■ **Exercise brief**
The line containing "poisoned line or" marks the end, so write out exactly every line from the top of the entries below through that one.

==============================

/-- The packets of a running queue. One that is not of its row of Table 20-2 stops the queue with ERR 2 (R346, R351). NOP
passes; LAUNCH queues a launch of depth 0 on the next number of engine context 5, in a wall cycle in which no task has
launched; WRITE stores to ordinary memory at one point, and one dword to a device register; TWAIT passes once its timeline is
reached, and otherwise gives the control core back; TSIG raises engine context 4; FFENCE empties every window and LOOP body;
WAKEARM replaces the armed set; each lets the queue go on behind it (R347, R349, R350). IBCALL enters a buffer, at most four
deep, and IBRET leaves it; PRED runs or skips the packets after it; LOOP repeats those that follow (R347). The model's choices
here: the first fetch of a packet (log 67); how the runs of PRED and LOOP are counted, and when their errors show (log 68);
the one point of a WRITE through the fabric window (log 69); the wall cycle of a dispatch (log 110); ERR 7 for an access to a
poisoned line or to a module that no link reaches (log 129). -/
def Obligations.PacketResults : Prop :=
  (∀ (i : Instr) (q : Nat) (s : State) (l : CqLevel) (ls : List CqLevel), packetQueue i = some q → Runs s q l ls →
    packetOk i = false → ∃ t, exec i s = .next t ∧ QueueStops s t q 2) ∧
  (∀ (q : Nat) (p : Packet) (s : State) (l : CqLevel) (ls : List CqLevel), Runs s q l ls →
    let c := s.cq q
    let n := p.payload.length
    let d := fun (i : Nat) => (p.payload.getD i 0).toNat
    (packetOk (.nopPacket q p) = true → exec (.nopPacket q p) s = .next (behind s q n)) ∧
    (∀ (u : State) (ps : List Phys), let bad := fun (x : Phys) =>
        (rangeOf x.pa = .fabric ∧ reachable u (bitsOf x.pa 40 10) = false) ∨ homePa (x.pa / 64 * 64) / 64 ∈ u.poison
      ((∃ x ∈ ps, x.kind ≠ .zero ∧ bad x) → cqBytes u c ps = (u, none)) ∧
      ((∀ x ∈ ps, x.kind ≠ .zero → rangeOf x.pa ≠ .fabric ∧ ¬bad x) → cqBytes u c ps =
        (u, some (ps.map fun x => if x.kind = .zero then 0 else memGet u.mem (homePa x.pa))))) ∧
    (∀ v pages fs, packetOk (.launchPacket q p) = true → longAt p 0 % 64 = 0 →
      translatePages s (cqXlat c) .vectorLoad false false (touched (longAt p 0) 256 0) [] [] = (v, pages, fs) →
      (fs ≠ [] → ∃ t, exec (.launchPacket q p) s = .next t ∧ QueueStops v t q 7) ∧
      (∀ z, fs = [] → cqBytes v c ((addrsFrom (longAt p 0) 256).map (physOf pages)) = (z, none) →
        ∃ t, exec (.launchPacket q p) s = .next t ∧ QueueStops z t q 7) ∧
      ∀ z r, fs = [] → cqBytes v c ((addrsFrom (longAt p 0) 256).map (physOf pages)) = (z, some r) →
        (recordOk z (z.lq (d 2)).part r = true → (z.lq (d 2)).enabled = true →
          let w := (takeNumber (if z.lastIssue.1 = z.wall then { z with wall := z.wall + 1 } else z) c.slot 5).2
          exec (.launchPacket q p) s = .next (behind (enqueue w (d 2)
            (newLaunch w (d 2) (longAt p 0) r (.front q c.slot ((z.timeline c.slot 5).issued + 1)) 0 c.asid c.ttb)) q n)) ∧
        (recordOk z (z.lq (d 2)).part r = false ∨ (z.lq (d 2)).enabled = false →
          ∃ t, exec (.launchPacket q p) s = .next t ∧ QueueStops z t q 8)) ∧
    (packetOk (.launchPacket q p) = true → longAt p 0 % 64 ≠ 0 →
      ∃ t, exec (.launchPacket q p) s = .next t ∧ QueueStops s t q 6) ∧
    (packetOk (.writePacket q p) = true → longAt p 0 % 4 ≠ 0 →
      ∃ t, exec (.writePacket q p) s = .next t ∧ QueueStops s t q 6) ∧
    (∀ v pages fs, packetOk (.writePacket q p) = true → longAt p 0 % 4 = 0 →
      translatePages s (cqXlat c) (if n = 3 then .scalarStore else .vectorStore) true false
        (rangePages (longAt p 0) (4 * (n - 2))) [] [] = (v, pages, fs) →
      let cells := physCells pages (longAt p 0) ((p.payload.drop 2).flatMap fun x => leBytes 4 x.toNat)
      let lost := ∃ x ∈ cells, rangeOf x.1 = .fabric ∧ reachable v (bitsOf x.1 40 10) = false
      (fs = [] → (∀ y ∈ pages, rangeOf y.2.pa ≠ .device) → ¬lost →
        exec (.writePacket q p) s = .next (behind (cqPerform v c cells) q n) ∧
        ((∀ x ∈ cells, rangeOf x.1 ≠ .fabric) → cqPerform v c cells = v.perform none cells)) ∧
      (fs = [] → (∀ y ∈ pages, rangeOf y.2.pa ≠ .device) → lost →
        ∃ t, exec (.writePacket q p) s = .next t ∧ QueueStops v t q 7) ∧
      (fs = [] → n = 3 → (∃ y ∈ pages, rangeOf y.2.pa = .device) → exec (.writePacket q p) s =
        .next (behind (deviceNarrow v none (physOf pages (longAt p 0)).pa 4 (d 2)) q n)) ∧
      (fs = [] → n ≠ 3 → (∃ y ∈ pages, rangeOf y.2.pa = .device) →
        ∃ t, exec (.writePacket q p) s = .next t ∧ QueueStops s t q 7) ∧
      (fs ≠ [] → ∃ t, exec (.writePacket q p) s = .next t ∧ QueueStops v t q 7)) ∧
    (packetOk (.twaitPacket q p) = true →
      (waitMet s (BitVec.ofNat 64 (longAt p 0)) (longAt p 2) = true → exec (.twaitPacket q p) s = .next (behind s q n)) ∧
      (waitMet s (BitVec.ofNat 64 (longAt p 0)) (longAt p 2) = false → ∃ t, exec (.twaitPacket q p) s = .next t ∧
        t.cq q = { c with waiting := some (BitVec.ofNat 64 (longAt p 0), longAt p 2), locked := none } ∧
        t = { s with cqs := t.cqs })) ∧
    (packetOk (.tsigPacket q p) = true → ∃ u, exec (.tsigPacket q p) s = .next (behind u q n) ∧
      (u.timeline c.slot 4).count = Nat.max (s.timeline c.slot 4).count (longAt p 0) ∧
      (∀ k e, (k, e) ≠ (c.slot, 4) → u.timeline k e = s.timeline k e) ∧
      (∀ k, u.cq k = s.cq k ∨ ∃ h x, (s.cq k).waiting = some (h, x) ∧ waitMet u h x = true ∧ u.cq k = { s.cq k with waiting := none } ∧
        .progress k ∈ u.front.events ++ u.front.heldEvents) ∧
      u = { s with slots := u.slots, front := u.front, cqs := u.cqs }) ∧
    (packetOk (.ffencePacket q p) = true → ∃ u, exec (.ffencePacket q p) s = .next (behind u q n) ∧
      (∀ x ∈ (u.cq q).levels, x.window = []) ∧ (∀ x ∈ (u.cq q).loops, x.body = []) ∧ u = { s with cqs := u.cqs }) ∧
    (packetOk (.wakearmPacket q p) = true → ∃ u, exec (.wakearmPacket q p) s = .next (behind u q n) ∧
      (∀ f, f < 16 → amGet WakeFilter.reset u.front.filters f =
        { amGet WakeFilter.reset s.front.filters f with armed := (d 0).testBit f }) ∧
      u = { s with front := { s.front with filters := u.front.filters } }) ∧
    (packetOk (.ibcallPacket q p) = true → longAt p 0 % 4 = 0 → d 2 ≠ 0 → d 2 ≤ 2 ^ 24 →
      (ls.length < 4 → ∃ u l1, exec (.ibcallPacket q p) s = .next (cqGoOn cqFuel u q) ∧
        (u.cq q).levels = l1 :: (c.pass 4 0).levels ∧ l1.base = BitVec.ofNat 64 (longAt p 0) ∧ l1.len = d 2 ∧ l1.pos = 0 ∧
        (u.cq q).head = c.head ∧ u = { s with cqs := u.cqs }) ∧
      (4 ≤ ls.length → ∃ t, exec (.ibcallPacket q p) s = .next t ∧ QueueStops s t q 3)) ∧
    (packetOk (.ibretPacket q p) = true →
      (ls = [] → ∃ t, exec (.ibretPacket q p) s = .next t ∧ QueueStops s t q 4) ∧
      (ls ≠ [] → ∃ u, exec (.ibretPacket q p) s = .next (cqGoOn cqFuel u q) ∧ (u.cq q).levels = ls ∧
        u = { s with cqs := u.cqs })) ∧
    (packetOk (.predPacket q p) = true → longAt p 0 % 4 = 0 →
      let past := runBehind s c l p.arg.toNat (l.pos + 6)
      (ls ≠ [] → runFits s c l cqFuel past.1 past.2 = false → ∃ t, exec (.predPacket q p) s = .next t ∧ QueueStops s t q 5) ∧
      (ls = [] ∨ runFits s c l cqFuel past.1 past.2 = true →
        (∀ v, (∀ k, predWord s c (longAt p 0) k = k v none) →
          ∃ t, exec (.predPacket q p) s = .next t ∧ QueueStops v t q 7) ∧
        ∀ v w, (∀ k, predWord s c (longAt p 0) k = k v (some w)) →
          let x := w &&& d 2
          let holds := if d 4 = 0 then x = d 3 else if d 4 = 1 then x ≠ d 3 else if d 4 = 2 then d 3 ≤ x else x < d 3
          ∃ u, exec (.predPacket q p) s = .next (cqGoOn cqFuel u q) ∧ u = { v with cqs := u.cqs } ∧
            (holds → u.cq q = (v.cq q).pass 6 0) ∧
            (¬holds → u.cq q = { (v.cq q).pass 6 0 with
              runs := { level := ((v.cq q).pass 6 0).levels.length - 1, left := p.arg.toNat } :: ((v.cq q).pass 6 0).runs }))) ∧
    (∀ v e xs, packetOk (.loopPacket q p) = true → readBody s c l (l.pos + 2) p.arg.toNat = (.ok v e, xs) → c.loop = none →
      (d 0 = 0 → ∃ u r, exec (.loopPacket q p) s = .next (cqGoOn cqFuel u q) ∧
        (u.cq q).runs = r :: ((v.cq q).pass 2 0).runs ∧ r.left = p.arg.toNat ∧ r.level = ls.length) ∧
      (d 0 ≠ 0 → ∃ u b, exec (.loopPacket q p) s = .next (cqGoOn cqFuel u q) ∧
        (u.cq q).loops = b :: ((v.cq q).pass 2 0).loops ∧ b.left = d 0 ∧ b.packets = p.arg.toNat ∧ b.todo = p.arg.toNat ∧
        b.start = l.pos + 2 ∧ b.body = xs)))
end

==============================

■ **Exercise solution**
/-- The packets of a running queue. One that is not of its row of Table 20-2 stops the queue with ERR 2 (R346, R351). NOP
passes; LAUNCH queues a launch of depth 0 on the next number of engine context 5, in a wall cycle in which no task has
launched; WRITE stores to ordinary memory at one point, and one dword to a device register; TWAIT passes once its timeline is
reached, and otherwise gives the control core back; TSIG raises engine context 4; FFENCE empties every window and LOOP body;
WAKEARM replaces the armed set; each lets the queue go on behind it (R347, R349, R350). IBCALL enters a buffer, at most four
deep, and IBRET leaves it; PRED runs or skips the packets after it; LOOP repeats those that follow (R347). The model's choices
here: the first fetch of a packet (log 67); how the runs of PRED and LOOP are counted, and when their errors show (log 68);
the one point of a WRITE through the fabric window (log 69); the wall cycle of a dispatch (log 110); ERR 7 for an access to a
poisoned line or to a module that no link reaches (log 129). -/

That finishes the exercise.